Dataset entries:
-- ==== Sys2Proof/Machine/State.lean ====
section
/-! DEFINITION. The state of KBC as plain data (10_state.md R20, R21, R26), the port's signals beside it (30_encoding.md R70), the
outcomes of a step, and the state after reset (R32, R270). -/

namespace Sys2Proof.Machine

/-- The tri-state of R16: a sign (negative, zero, positive) or the result of a comparison (less, equal, greater), carried as the
two-bit code `TRI2`. The code `0b10` is never produced, and no value here has it. -/
inductive Tri where
  /-- negative, or less: −1 -/
  | neg
  /-- zero, or equal: 0 -/
  | zero
  /-- positive, or greater: +1 -/
  | pos
  deriving DecidableEq, Repr

/-- The error codes of R241: success and the six error kinds. `bufferTooSmall` and `notAcceptable` hold their numbers and are never
raised (R242). -/
inductive Err where
  | none
  | allocationFailed
  | badInputData
  | bufferTooSmall
  | divisionByZero
  | notAcceptable
  | illegalCommand
  deriving DecidableEq, Repr

/-- The content of one register (R21): a sign and the limbs of the magnitude, "most-significant limb first". -/
structure BigInt where
  sign : Tri
  limbs : List Limb
  deriving DecidableEq, Repr

/-- "Zero is represented uniquely as `sign = zero`, `limb_count = 0`" (R22). -/
def BigInt.zero : BigInt := ⟨.zero, []⟩

/-- The fields of the register `STATUS` (R26). Its other bits read as zero and cannot be written, so nothing is stored for them. -/
structure Status where
  /-- `LASTERR`, bits 3:0 -/
  lastErr : Err
  /-- `FAULT`, bit 4 -/
  fault : Bool
  /-- `FIRSTERR`, bits 11:8 -/
  firstErr : Err
  /-- `CMP`, bits 13:12 -/
  cmp : Tri
  deriving DecidableEq, Repr

/-- `STATUS = 0` (R32). -/
def Status.reset : Status := ⟨.none, false, .none, .zero⟩

/-- A response of the port: `rsp_err` and `rsp_res` (R70, R78). -/
structure Response where
  err : Err
  res : Scalar
  deriving DecidableEq, Repr

/-- What the host can do at the port: "it can issue commands and assert reset, and it can do nothing else to the block" (R2). -/
inductive HostEvent where
  /-- `cmd_valid = 1` with this `cmd_word` and `cmd_arg` -/
  | cmd (word : CmdWord) (arg : Scalar)
  /-- `rst = 1` -/
  | rst
  deriving DecidableEq, Repr

/-- The state. `regs` and `status` are all the architectural state there is (R20). `pending`, `arg` and `rsp` are the port (log 2,
log 3, log 4), `cfg` the machine's parameter (log 1), and `freeCount` the model's counter of free values (log 7). -/
structure State where
  /-- `x[0]` to `x[15]` (R21) -/
  regs : Vector BigInt 16
  /-- `STATUS` (R26) -/
  status : Status
  /-- the parameter `MAXLIMBS` (R7); never changed by a step -/
  cfg : Config
  /-- what the host does next, oldest first (R25, R70) -/
  pending : List HostEvent
  /-- `cmd_arg` of the command being executed (R73) -/
  arg : Scalar
  /-- the response of this step; `none` is `rsp_valid = 0` (R70) -/
  rsp : Option Response
  /-- how often free values have been drawn (U1) -/
  freeCount : Nat
  deriving DecidableEq, Repr

/-- The reasons the machine can stop with a fault: none. Every error of KBC is answered and the next command is accepted (R240), every
command terminates (R278), and there is no stuck state (93_implementation_defined.md U10). -/
inductive Fault where
  deriving DecidableEq, Repr

/-- The reasons a step can have no meaning. -/
inductive Refusal where
  /-- Raised by an arm of `exec` whose instruction has no meaning in the model yet; no arm raises it. Safe. -/
  | notModelled (mnemonic : String)
  deriving DecidableEq, Repr

/-- What a meaning answers. -/
abbrev Result := Host.Outcome State Fault Refusal

/-- The reset state of the machine whose `MAXLIMBS` is `n`: "every BigInt register holds zero", "`STATUS = 0`" (R32), no response
(R270); nothing asked of it yet. -/
def State.resetWith (n : Nat) : State where
  regs := Vector.replicate 16 BigInt.zero
  status := Status.reset
  cfg := ⟨n⟩
  pending := []
  arg := 0
  rsp := none
  freeCount := 0

/-- The machine right after reset (R32, R270), with the greatest capacity R7 allows (DESIGN CHOICE, log 1, unsafe: no statement may
rest on that value). -/
def State.reset : State := State.resetWith (2 ^ 32)

end Sys2Proof.Machine
end

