/-- A command is read from a word by the opcode of its `op` field, and only when the tests of R77 pass. -/
theorem fields_of_decode_eq_ok {w : CmdWord} {i : Instr} (h : decode w = .ok i) :
    i.opcode.byte = (Fields.ofWord w).op ∧ (Fields.ofWord w).UnusedZero i.opcode.format.uses ∧
      ¬ (i.opcode.format.twoDestinations = true ∧ (Fields.ofWord w).rd = (Fields.ofWord w).rd2) ∧
      i = i.opcode.command (Fields.ofWord w) := by
  obtain ⟨hdec, -⟩ | ⟨o, hop, ⟨hdec, -⟩ | ⟨hdec, -⟩ | ⟨hdec, hu, hdiff⟩⟩ := decode_cases w <;> rw [hdec] at h <;> cases h
  rw [Opcode.opcode_command]
  exact ⟨hop, hu, hdiff, rfl⟩

/-- Equal destinations are looked at only after the mask has passed (R77). -/
theorem unusedZero_of_decode_eq_sameDestination {w : CmdWord} {o : Opcode} (hop : o.byte = (Fields.ofWord w).op)
    (h : decode w = .error .sameDestination) : (Fields.ofWord w).UnusedZero o.format.uses := by
  obtain ⟨hdec, -⟩ | ⟨p, hp, ⟨hdec, -⟩ | ⟨-, hu, -⟩ | ⟨hdec, -⟩⟩ := decode_cases w
  · rw [hdec] at h; cases h
  · rw [hdec] at h; cases h
  · rwa [Opcode.byte_inj (hop.trans hp.symm)]
  · rw [hdec] at h; cases h

/-! ### The encoder (R71, R72, R76) -/

theorem regOfBits_inj {a b : BitVec 4} : regOfBits a = regOfBits b ↔ a = b :=
  ⟨fun h => by rw [← regBits_regOfBits a, h, regBits_regOfBits], fun h => by rw [h]⟩

/-- The command an opcode makes of some fields is well formed unless R76 refuses the fields. -/
theorem wf_command (o : Opcode) (f : Fields) :
    (o.command f).wf = true ↔ ¬ (o.format.twoDestinations = true ∧ f.rd = f.rd2) := by
  cases o with
  | div | modexp => simp [Opcode.command, Instr.wf, Opcode.format, Format.twoDestinations, regOfBits_inj]
  | _ => simp [Opcode.command, Instr.wf, Opcode.format, Format.twoDestinations]

/-- The word of the command that an opcode makes of some fields has these fields, if those its format does not use are zero. -/
theorem encode_command {o : Opcode} {f : Fields} (hop : o.byte = f.op) (hu : f.UnusedZero o.format.uses) :
    encode (o.command f) = f.toWord := by
  obtain ⟨op, rd, rs1, rs2, rs3, rd2, zero⟩ := f
  obtain ⟨hrd, hrs1, hrs2, hrs3, hrd2, hzero⟩ := hu
  cases o <;> simp_all [Opcode.command, encode, wordOf, Opcode.format, Format.uses]

/-- The word of every command passes the mask of its format (R72). -/
theorem encode_masked : ∀ i : Instr, Laws.EncodeMasked.Statement i
  | .nop => Laws.EncodeMasked.nop
  | .clr rd => Laws.EncodeMasked.clr rd
  | .copy rd rs1 => Laws.EncodeMasked.copy rd rs1
  | .ldi rd => Laws.EncodeMasked.ldi rd
  | .pushl rd => Laws.EncodeMasked.pushl rd
  | .neg rd rs1 => Laws.EncodeMasked.neg rd rs1
  | .rdl rs1 => Laws.EncodeMasked.rdl rs1
  | .rdlen rs1 => Laws.EncodeMasked.rdlen rs1
  | .rdsgn rs1 => Laws.EncodeMasked.rdsgn rs1
  | .rdst => Laws.EncodeMasked.rdst
  | .clrf => Laws.EncodeMasked.clrf
  | .bitlen rs1 => Laws.EncodeMasked.bitlen rs1
  | .add rd rs1 rs2 => Laws.EncodeMasked.add rd rs1 rs2
  | .sub rd rs1 rs2 => Laws.EncodeMasked.sub rd rs1 rs2
  | .cmp rs1 rs2 => Laws.EncodeMasked.cmp rs1 rs2
  | .shr rd rs1 => Laws.EncodeMasked.shr rd rs1
  | .div3 rd rs1 => Laws.EncodeMasked.div3 rd rs1
  | .pow2 rd => Laws.EncodeMasked.pow2 rd
  | .muls rd rs1 rs2 => Laws.EncodeMasked.muls rd rs1 rs2
  | .mulk rd rs1 rs2 => Laws.EncodeMasked.mulk rd rs1 rs2
  | .mult3 rd rs1 rs2 => Laws.EncodeMasked.mult3 rd rs1 rs2
  | .div rd rd2 rs1 rs2 => Laws.EncodeMasked.div rd rd2 rs1 rs2
  | .mod rd rs1 rs2 => Laws.EncodeMasked.mod rd rs1 rs2
  | .montmul rd rs1 rs2 rs3 => Laws.EncodeMasked.montmul rd rs1 rs2 rs3
  | .modexp rd rd2 rs1 rs2 rs3 => Laws.EncodeMasked.modexp rd rd2 rs1 rs2 rs3
  | .gcd rd rs1 rs2 => Laws.EncodeMasked.gcd rd rs1 rs2

/-- The operands of every command stand in the fields of its word (R71, R73). -/
theorem command_ofWord_encode (i : Instr) : i.opcode.command (Fields.ofWord (encode i)) = i := by
  cases i <;> simp [encode, wordOf, Instr.opcode, Opcode.command]

/-- Settles O8: the word passes the mask, its fields make the command again, and it is not refused as the command is well formed. -/
theorem decodeOfEncode : Obligations.DecodeOfEncode := by
  intro i hwf
  obtain ⟨hop, hu⟩ := (and_mask_eq_iff _ _ _).1 (encode_masked i)
  rw [← command_ofWord_encode i, wf_command] at hwf
  rw [decode_of_unusedZero hop.symm hu, if_neg hwf, command_ofWord_encode]

/-- Settles O9: the decoded command is made of the fields of the word, and a word is given by its fields. -/
theorem encodeOfDecode : Obligations.EncodeOfDecode := by
  intro w i h
  obtain ⟨hop, hu, hdiff, hi⟩ := fields_of_decode_eq_ok h
  constructor
  · rw [hi]
    exact (wf_command _ _).2 hdiff
  · rw [hi, encode_command hop hu, Fields.toWord_ofWord]

/-! ### Illegal words and masks (R72, R75, R76) -/

/-- For a word of an opcode of the table two of the grounds of R75 are left. -/
theorem illegal_iff_of_byte {w : CmdWord} {o : Opcode} (hop : o.byte = (Fields.ofWord w).op) :
    Illegal w ↔ ¬ (Fields.ofWord w).UnusedZero o.format.uses ∨
      o.format.twoDestinations = true ∧ (Fields.ofWord w).rd = (Fields.ofWord w).rd2 := by
  rw [Opcode.twoDestinations_iff]
  constructor
  · rintro (hno | ⟨p, hp, h⟩)
    · exact absurd hop (hno o)
    · rwa [Opcode.byte_inj (hop.trans hp.symm)]
  · exact fun h => .inr ⟨o, hop, h⟩

/-- A refused word settles both sides of R75 at once. -/
theorem decodes_iff_of_error {w : CmdWord} {e : DecodeError} (hdec : decode w = .error e) (hill : Illegal w) :
    (∃ i, decode w = .ok i) ↔ ¬ Illegal w :=
  iff_of_false (by simp [hdec]) (not_not.2 hill)

/-- Settles O7, by what the decoder can do: each of its refusals is a ground of R75, and a word it accepts meets none. -/
theorem decodesExactlyLegalWords : Obligations.DecodesExactlyLegalWords := by
  intro w
  obtain ⟨hdec, hno⟩ | ⟨o, hop, ⟨hdec, hbad⟩ | ⟨hdec, -, hsame⟩ | ⟨hdec, hu, hdiff⟩⟩ := decode_cases w
  · exact decodes_iff_of_error hdec (.inl hno)
  · exact decodes_iff_of_error hdec ((illegal_iff_of_byte hop).2 (.inl hbad))
  · exact decodes_iff_of_error hdec ((illegal_iff_of_byte hop).2 (.inr hsame))
  · refine iff_of_true ⟨_, hdec⟩ ?_
    rw [illegal_iff_of_byte hop]
    exact not_or.2 ⟨not_not.2 hu, hdiff⟩

/-- Settles O11: the first equivalence is what a mask tests; a word that passes the mask is a command of the opcode unless R76 refuses
it, and the decoder answers neither for a word that does not pass. -/
theorem formatMasks : Obligations.FormatMasks := by
  intro w o
  refine ⟨and_mask_eq_iff w _ _, ?_⟩
  rw [and_mask_eq_iff, ← Opcode.twoDestinations_iff]
  constructor
  · rintro ⟨hop, hu⟩
    rw [decode_of_unusedZero hop.symm hu]
    split
    · rename_i hsame
      exact .inr ⟨hsame.1, hop, rfl⟩
    · exact .inl ⟨_, rfl, Opcode.opcode_command o _⟩
  · rintro (⟨i, hdec, rfl⟩ | ⟨-, hop, hdec⟩)
    · obtain ⟨hop, hu, -⟩ := fields_of_decode_eq_ok hdec
      exact ⟨hop.symm, hu⟩
    · exact ⟨hop, unusedZero_of_decode_eq_sameDestination hop.symm hdec⟩

/-- Settles O10: the decoder evaluates on each word of R81. -/
theorem encodingExamples : Obligations.EncodingExamples := by
  unfold Obligations.EncodingExamples
  decide

end Sys2Proof
end

section
/-! The port and the decoder (30_encoding.md R70, R73, R75, R77, R78; 40_data_movement.md R111): what a step makes of the presented word,
legal or not, the scalar operand and the scalar result of a command. -/

namespace Sys2Proof.Machine

/-! ### The presented word (R70, R77) -/

theorem runWord_of_decode {w : CmdWord} {i : Instr} (h : decode w = .ok i) (s : State) : runWord w s = exec i s := by
  simp only [runWord, h]

theorem step_of_decode {s : State} {w : CmdWord} {a : Scalar} {rest : List HostEvent} {i : Instr} (h : s.pending = .cmd w a :: rest)
    (hdec : decode w = .ok i) : step s = exec i (s.accept a rest) := by
  rw [step_of_cmd h, runWord_of_decode hdec]

/-- A word given as its number is the word. -/
theorem withFetchWord_toNat (s : State) (w : CmdWord) : s.withFetchWord 32 w.toNat = s.present w 0 := by
  rw [State.withFetchWord, Nat.mod_eq_of_lt w.isLt, BitVec.ofNat_toNat, BitVec.setWidth_eq]

/-- Settles O5: a step accepts the presented word and runs it. -/
theorem stepRunsDecodedCommand : Obligations.StepRunsDecodedCommand := by
  refine ⟨fun _ _ _ _ _ h hdec => step_of_decode h hdec, fun _ _ _ _ h => step_of_cmd h, fun s w i hdec => ?_⟩
  rw [withFetchWord_toNat]
  exact step_of_decode rfl hdec

/-- Settles O6: the decoder reads no command from an illegal word, and then the port raises the exception. -/
theorem illegalWordRaises : Obligations.IllegalWordRaises := by
  refine ⟨rfl, fun s w hill => ?_⟩
  obtain ⟨i, _, hdec, -⟩ | ⟨-, hrun⟩ := runWord_cases w s
  · exact absurd hill ((decodesExactlyLegalWords w).1 ⟨i, hdec⟩)
  · rw [hrun]
    exact throwErr_raised _ s

/-! ### The scalar operand (R73) -/

/-- The state with another scalar at the port. -/
def State.setArg (s : State) (a : Scalar) : State := { s with arg := a }

@[simp] theorem setArg_reg (s : State) (a : Scalar) (r : Reg) : (s.setArg a).reg r = s.reg r := rfl
@[simp] theorem setArg_cfg (s : State) (a : Scalar) : (s.setArg a).cfg = s.cfg := rfl
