-- ==== Sys2Proof/Machine/Arith.lean ====
section
/-! DEFINITION. Delivery and production arithmetic (3.3 to 3.7). All products and sums are formed on the full values, and
truncation happens at each written division only. -/

namespace Sys2Proof.Machine

/-- The raw pulse delta of a report with count `p` (R48). -/
def pulseDelta (baseline : Option Nat) (p : Nat) : Nat :=
  match baseline with
  | none => 0
  | some b => (p + 65536 - b) % 65536

/-- The frame length and remainder after `delta` pulses of `pl` micrometres (R50). -/
def advanceLength (len rem pl delta : Nat) : Nat × Nat :=
  let t := rem + delta * pl
  (satAdd top48 len (t / 1000), t % 1000)

/-- The span since a mark (R54). -/
def span (len mark : Nat) : Nat := len - mark

/-- The open loss of a spindle since a mark: charged in a down state from the later of break mark and mark (R54). A down
state without a break mark is ruled out by R5 (log 25). -/
def openLoss (p : Spindle) (len mark : Nat) : Nat :=
  if p.state.isDown then len - max (p.breakMark.getD len) mark else 0

/-- The running length since a mark, `lost` being the spindle's lost counter of that mark (R55). -/
def runningLength (p : Spindle) (len mark lost : Nat) : Nat := span len mark - lost - openLoss p len mark

/-- Produced length in shift (R55). -/
def producedInShift (s : State) (p : Spindle) : Nat := runningLength p s.dc.frameLength s.sa.mark p.lostShift

/-- Cop length (R55). -/
def copLength (s : State) (p : Spindle) : Nat := runningLength p s.dc.frameLength s.df.mark p.lostDoff

/-- Running length since the fill (R55). -/
def runningSinceFill (p : Spindle) (f : Fill) (len : Nat) : Nat := runningLength p len f.mark p.lostFill

/-- Roving consumed in milligrams (R60). -/
def consumed (r : Recipe) (running : Nat) : Nat := running * r.countTex10 * (1000 + r.wastePm) / 10000000

/-- Roving remaining in milligrams, absent while the fill is absent (R60). -/
def remaining (r : Recipe) (p : Spindle) (len : Nat) : Option Nat :=
  p.fill.map (fun f => f.mass * 1000 - consumed r (runningSinceFill p f len))

/-- The forecast of a spindle with `mg` of roving remaining, in minutes (R61). -/
def forecastMinutes (r : Recipe) (mg : Nat) : Nat :=
  min 65535 (mg * 10000000 / (r.nominalRate * r.countTex10 * (1000 + r.wastePm)))

/-- The mass in milligrams of one spindle's yarn from its running length (R58). -/
def spindleMass (r : Recipe) (running : Nat) : Nat := running * r.countTex10 / 10000

/-- The produced length in metres of a set of spindles from the sum of their running lengths (R58). -/
def setLength (sum : Nat) : Nat := sum / 1000

/-- The produced mass in grams of a set of spindles from the sum of their running lengths, truncated once (R58). -/
def setMass (r : Recipe) (sum : Nat) : Nat := sum * r.countTex10 / 10000000

/-- The sum over every counted spindle of its produced length in the shift (R58). -/
def shiftSum (s : State) : Nat :=
  ((s.spindles.filter (fun p => p.counted)).map (producedInShift s)).sum

/-- The efficiency of the open shift in parts per thousand (R59). -/
def shiftEfficiency (s : State) : Option Nat :=
  let d := span s.dc.frameLength s.sa.mark * s.countedSpindles
  if d = 0 then none else some (shiftSum s * 1000 / d)

/-- The spindles for which `f` holds. -/
def countSpindles (s : State) (f : Spindle → Bool) : Nat := (s.spindles.filter f).length

/-- A shift record computed from the machine as it stands (R160). -/
def shiftRecord (s : State) (closedAt : Option Nat) : ShiftRecord :=
  { number := s.sa.number, openedAt := s.sa.openedAt, closedAt := closedAt,
    delivered := span s.dc.frameLength s.sa.mark / 1000,
    produced := setLength (shiftSum s),
    mass := setMass s.recipe (shiftSum s),
    efficiency := shiftEfficiency s,
    counted := s.countedSpindles,
    counters := s.sa.counters,
    rogue := countSpindles s (fun p => p.state == .rogue),
    starved := countSpindles s (fun p => p.state == .starved),
    offline := countSpindles s (fun p => p.state == .offline),
    slow := countSpindles s (fun p => p.counted && p.slow) }

/-- Closing a down interval of a record against the three marks (R56): the record's lost counters raised and its break mark
removed, as one change. -/
def closeInterval (len shiftMark doffMark : Nat) (p : Spindle) : Spindle :=
  match p.breakMark with
  | none => p
  | some bm =>
    { p with
      lostShift := satAdd top32 p.lostShift (len - max bm shiftMark)
      lostDoff := satAdd top32 p.lostDoff (len - max bm doffMark)
      lostFill := match p.fill with
        | none => p.lostFill
        | some f => satAdd top32 p.lostFill (len - max bm f.mark)
      breakMark := none }

end Sys2Proof.Machine
end

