-- ==== Sys2Proof/Certificates/Slice0/Obligations.lean ====
section
/-! DEFINITION. The statements for the provers. Each is about the model's `exec`, `step` or a shared operation, over every state
and operand that meets its hypotheses. `State.takes`, `State.answered` and the laws are defined in Sys2Proof/Safety.lean. -/

open Sys2Proof Sys2Proof.Machine

/-! ### The machine -/

/-- The step takes the command at the front of the queue: it is exec of that command on the state with the queue's rest. -/
def Obligations.StepTakesTheFrontCommand : Prop :=
  ∀ (c : Instr) (rest : List Instr) (s : State), s.pending = c :: rest →
    step s = exec c { s with pending := rest }

/-- R46, R135: RUN_CLOCK_TICK advances the run clock by 1, saturating, and with it the period counter while that runs (log 10).
The MODEL'S CHOICES: on an empty queue one millisecond passes for every running millisecond timer (log 9); with either, the marks of
the timers that an event has loaded afresh while they ran are gone (log 40); and nothing else changes. -/
def Obligations.SecondsAndMillisecondsPass : Prop :=
  (∀ s : State, s.powered = true →
      exec .runClockTick s = .next
        { s with
          overtaken := { doff := false, orders := { a := false, b := false } }
          dc.runClock := min 4294967295 (s.dc.runClock + 1)
          rm.period := if s.rm.periodRunning then min 3600 (s.rm.period + 1) else s.rm.period }) ∧
  (∀ s : State, s.pending = [] →
      let down : Timer → Timer := fun x => { left := if x.running then x.left - 1 else x.left, running := x.running }
      step s = .next
        { s with
          overtaken := { doff := false, orders := { a := false, b := false } }
          si.settle := down s.si.settle
          pd.lists := { a := s.pd.lists.a.map (fun e => { e with window := e.window.map down }),
                        b := s.pd.lists.b.map (fun e => { e with window := e.window.map down }) }
          pd.carriages := { a := { s.pd.carriages.a with timer := down s.pd.carriages.a.timer },
                            b := { s.pd.carriages.b with timer := down s.pd.carriages.b.timer } }
          df.doffTimer := { s.df.doffTimer with
                            left := if s.df.doffTimer.mode = .running then s.df.doffTimer.left - 1 else s.df.doffTimer.left }
          df.parkTimer := down s.df.parkTimer })

/-- The supply: POWER_LOSS takes it away and keeps the stored profile (R208); that a part without it changes at POWER_ON only is
the MODEL'S CHOICE (log 3), and whether a store in progress leaves a profile that passes its check is free (log 4). -/
def Obligations.SupplyGovernsThePart : Prop :=
  (∀ (i : Instr) (s : State), s.powered = false → ¬ i = .powerOn → exec i s = .next s) ∧
  (∀ s : State, s.powered = true → ∃ t, exec .powerLoss s = .next t ∧
    t.powered = false ∧ t.ps.stored = s.ps.stored ∧ t.ps.busy = false ∧
    (s.ps.busy = false → t.ps.checkPasses = s.ps.checkPasses) ∧
    (t.ps.checkPasses = true → s.ps.checkPasses = true) ∧
    t.ml.downConnected = s.ml.downConnected ∧ t.ml.upLink = s.ml.upLink ∧ t.pending = s.pending)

=== PROBLEM REQUIREMENTS ===
Look back at the entries above and repeat, unchanged, every line from the line holding "obtain ⟨hdec, hno⟩" through the line holding "exact .inr ⟨hsame.1, hop, rfl⟩".

=== ANSWER BOX ===
  obtain ⟨hdec, hno⟩ | ⟨o, hop, ⟨hdec, hbad⟩ | ⟨hdec, -, hsame⟩ | ⟨hdec, hu, hdiff⟩⟩ := decode_cases w
  · exact decodes_iff_of_error hdec (.inl hno)
  · exact decodes_iff_of_error hdec ((illegal_iff_of_byte hop).2 (.inl hbad))
  · exact decodes_iff_of_error hdec ((illegal_iff_of_byte hop).2 (.inr hsame))
  · refine iff_of_true ⟨_, hdec⟩ ?_
    rw [illegal_iff_of_byte hop]
    exact not_or.2 ⟨not_not.2 hu, hdiff⟩

/-- Settles O11: the first equivalence is what a mask tests; a word that passes the mask is a command of the opcode unless R76 refuses
it, and the decoder answers neither for a word that does not pass. -/
theorem formatMasks : Obligations.FormatMasks := by
  intro w o
  refine ⟨and_mask_eq_iff w _ _, ?_⟩
  rw [and_mask_eq_iff, ← Opcode.twoDestinations_iff]
  constructor
  · rintro ⟨hop, hu⟩
    rw [decode_of_unusedZero hop.symm hu]
    split
    · rename_i hsame
      exact .inr ⟨hsame.1, hop, rfl⟩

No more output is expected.